Cartridge edge barcode or pin code information can include a manufacturer code, a lot/batch number, an expiration date and/or expiration period after first usage (to prevent old cartridges with spoiled contents from being used), a maximum anticipated usage limit (beyond which replacement or an authorized refill of the cartridge is the only option), an age restriction (to be verified at time of third-party activation of the cartridge), a daily/hourly maximum usage frequency and/or dosage limit (to prevent taking medication too frequently and potential overdoses by patients who may forget “did I take my medicine today?” or to help prevent addiction), and heating parameters for the specific cartridge contents. These parameters can include a specific set point or maximum temperature for the material and heater ramp-up multiplier (how quickly can the temperature be brought up to set point by applied heating), and an optimal specific temperature for each heating band wherever multiple heating bands are employed by the nebulizer/vaporizer device.

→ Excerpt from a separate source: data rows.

-- ==== Sys2Proof/Safety.lean ====
section
/-! DEFINITION. What a safe run is: commands that complete, a queue of well-formed commands, and memory in canonical form. -/
namespace Sys2Proof.Machine

/-- A command completes in a state: it answers a next state, with neither a fault nor a refusal. -/
def Completes (i : Instr) (s : State) : Prop := ∃ t, exec i s = .next t

/-- Every command that waits is well formed. -/
def QueueOk (s : State) : Prop := s.pending.all wellFormed = true

/-- Memory and its table of check bits are in canonical form: addresses strictly rise, and nothing is listed that an
unlisted address would read as. -/
def MemoryOk (s : State) : Prop := Memory.wf s.mem = true ∧ twf 0 0 s.synd = true

/-- One-time-programmable bits change only from 0 to 1 (R507): between two states of the security engine no PROGRAMMED or
REVOKED bit is lost, no security-version counter falls, and the digest of a programmed owner slot stays. -/
structure OtpUp (a b : Sec) : Prop where
  programmed : ∀ k, a.programmed.testBit k = true → b.programmed.testBit k = true
  revoked    : ∀ k, a.revoked.testBit k = true → b.revoked.testBit k = true
  svn        : ∀ c, tget 0 a.svn c ≤ tget 0 b.svn c
  digest     : ∀ k, a.programmed.testBit k = true → tget [] b.ownerDigest k = tget [] a.ownerDigest k

/-- The table of the security-version counters is in canonical form. -/
def CountersOk (s : State) : Prop := twf 0 0 s.sec.svn = true

/-- What every step keeps. -/
def MachineInv (s : State) : Prop := QueueOk s ∧ MemoryOk s ∧ CountersOk s

/-! ### What statements about instructions say -/

/-- An instruction word may issue on a dale now: the dale may issue and the scoreboard finds no hazard (R170, R178). -/
def Ready (s : State) (d : Nat) (w : W64) : Prop := canIssue s d = true ∧ hazard (dale s d) w [] = false

/-- The issue of one instruction of a dale, and what it leaves: every other dale, every other part of the state, and every
dictionary counter but SEQ_ISSUED (R196), which counts it. -/
structure IssueFrame (s t : State) (d : Nat) : Prop where
  rest  : t = { s with dales := t.dales, od := t.od }
  other : ∀ e, e ≠ d → dale t e = dale s e
  count : odRaw t 0x440001 = (odRaw s 0x440001 + 1) % 2 ^ 64
  od    : ∀ k, k ≠ 0x440001 → odRaw t k = odRaw s k

/-- A dale after one issue that moved PC to `pc` and changed nothing else of it but what `x` holds otherwise. -/
def counted (x : Dale) (pc issued steps : Nat) : Dale := { x with pc := pc, issueNo := issued + 1, stepCount := (steps + 1) % 2 ^ 64 }

/-- A scalar instruction of a dale that writes `v` to `xn` and goes on at `pc`: x0 keeps reading 0 (R174), every other
register and every other part of the dale is as before. -/
structure ScalarOut (s t : State) (d n : Nat) (v : W64) (pc : Nat) : Prop extends IssueFrame s t d where
  dale : dale t d = counted { dale s d with x := (Machine.dale t d).x } pc (Machine.dale s d).issueNo (Machine.dale s d).stepCount
  dest : xget (Machine.dale t d) n = if n % 32 = 0 then 0#64 else v
  keep : ∀ m, m % 32 ≠ n % 32 → xget (Machine.dale t d) m = xget (Machine.dale s d) m

/-- A store instruction of a dale: memory, its check bits and the poison marks of the dale's tile slots may change; the rest
of the dale, every other dale and every other part of the state is as before. -/
structure StoreOut (s t : State) (d : Nat) : Prop where
  rest  : t = { s with dales := t.dales, od := t.od, mem := t.mem, synd := t.synd }
  other : ∀ e, e ≠ d → dale t e = dale s e
  dale  : dale t d = counted { dale s d with t := (Machine.dale t d).t } ((Machine.dale s d).pc + 8) (Machine.dale s d).issueNo
            (Machine.dale s d).stepCount
  count : odRaw t 0x440001 = (odRaw s 0x440001 + 1) % 2 ^ 64
  od    : ∀ k, k ≠ 0x440001 → odRaw t k = odRaw s k

/-- A control instruction of a dale that writes no register and goes on at `pc`. -/
structure ControlOut (s t : State) (d pc : Nat) : Prop extends IssueFrame s t d where
  dale : dale t d = counted (dale s d) pc (dale s d).issueNo (dale s d).stepCount

/-- An instruction of a dale that traps before it issues (R189): the cause, the status and the address are held, the event is
handed to the recorder, SEQ_TRAPS counts, and nothing else changes; PC stays at the instruction. -/
structure Trapped (s t : State) (d cause : Nat) (st : Status) (code : Nat) : Prop where
  rest  : t = { s with dales := t.dales, od := t.od, handed := t.handed }
  other : ∀ e, e ≠ d → dale t e = dale s e
  dale  : dale t d = { dale s d with trap := some ⟨cause, st, (Machine.dale s d).pc, false⟩ }
  event : ∃ e : Event, e.code = code ∧ e.source = pathOf d ∧ t.handed = s.handed ++ [e]
  count : odRaw t 0x440002 = (odRaw s 0x440002 + 1) % 2 ^ 64
  od    : ∀ k, k ≠ 0x440002 → odRaw t k = odRaw s k

/-- The register instructions of class 0x0 in format R: opcode, command, result of the two operands (R186). -/
def scalarRR : List (Nat × (Nat → RInst → Instr) × (W64 → W64 → W64)) :=
  [(0x08, .add, fun a b => a + b), (0x09, .sub, fun a b => a - b), (0x0A, .and, fun a b => a &&& b),
   (0x0B, .or, fun a b => a ||| b), (0x0C, .xor, fun a b => a ^^^ b), (0x0D, .shl, fun a b => a <<< (b.toNat % 64)),
   (0x0E, .shr, fun a b => a >>> (b.toNat % 64)), (0x0F, .sra, fun a b => a.sshiftRight (b.toNat % 64)),
   (0x18, .mul, fun a b => a * b)]

/-- The immediate instructions of class 0x0 in format I: opcode, command, result of xA and the sign-extended IMM (R186). -/
def scalarRI : List (Nat × (Nat → IInst → Instr) × (W64 → W64 → W64)) :=
  [(0x10, .addi, fun a b => a + b), (0x11, .subi, fun a b => a - b), (0x12, .andi, fun a b => a &&& b),
   (0x13, .ori, fun a b => a ||| b), (0x14, .xori, fun a b => a ^^^ b), (0x15, .shli, fun a b => a <<< (b.toNat % 64)),
   (0x16, .shri, fun a b => a >>> (b.toNat % 64)), (0x17, .srai, fun a b => a.sshiftRight (b.toNat % 64)),
   (0x19, .li, fun _ b => b)]

/-- The conditional branches: opcode, command, condition (R186). -/
def branches : List (Nat × (Nat → IInst → Instr) × (Dale → IInst → Prop)) :=
  [(0x28, .beq, fun x f => xget x f.a = xget x f.b), (0x29, .bne, fun x f => xget x f.a ≠ xget x f.b),
   (0x2A, .blt, fun x f => (xget x f.a).toInt < (xget x f.b).toInt),
   (0x2B, .bge, fun x f => (xget x f.b).toInt ≤ (xget x f.a).toInt),
   (0x2C, .bltu, fun x f => (xget x f.a).toNat < (xget x f.b).toNat),
   (0x2D, .bgeu, fun x f => (xget x f.b).toNat ≤ (xget x f.a).toNat),
   (0x30, .bpany, fun x f => pget x f.a ≠ 0#256), (0x31, .bpnone, fun x f => pget x f.a = 0#256)]

/-- The offset a scalar load or store names: xA + IMM, modulo 2^64 (R186). -/
def scalarAddr (s : State) (d : Nat) (f : IInst) : Nat := (xget (dale s d) f.a + f.imm.signExtend 64).toNat

/-- An instruction of the sequencer that changes its own dale alone, to `x` after the issue (R170, R196). -/
structure DaleOut (s t : State) (d : Nat) (x : Dale) : Prop extends IssueFrame s t d where
  dale : dale t d = counted x ((Machine.dale s d).pc + 8) (Machine.dale s d).issueNo (Machine.dale s d).stepCount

Cartridge RFID information can include any of types of information as the edge barcode or pin code, but additionally a third-party establishment activation code (providing traceability to a specific doctor, pharmacy, medical marijuana dispensary, tobacco retailer, or authorized point-of-sale site) plus the aforementioned biometric “avatar” unique to the prescription holder or other intended user that is stored at the time of third-party activation of the cartridge (to be subsequently matched by the nebulizer device prior to each use). This helps to ensure that the intended user is the only person able to use that specific cartridge, even if the nebulizer or cartridge is stolen. Because no central database of patient personal information would be created at third-party activation, and the biometric “avatar” information is stored only in the cartridge, personal privacy is preserved. Additionally, a usage log in the form of a date/time stamp of initial use and each subsequent use of the cartridge can be recorded onto the RFID tag by the nebulizer device. Likewise, for cartridges employing a flash memory, the information could be the same as in RFID, except that the data would be written via a direct physical interface instead of the radio frequency signals of RFID. Flash memory might be used especially (but not necessarily exclusively) for those embodiments where a cartridge is permanently attached to (not removable from) the nebulizer and needs to be reactivated with each refilling with new liquid contents.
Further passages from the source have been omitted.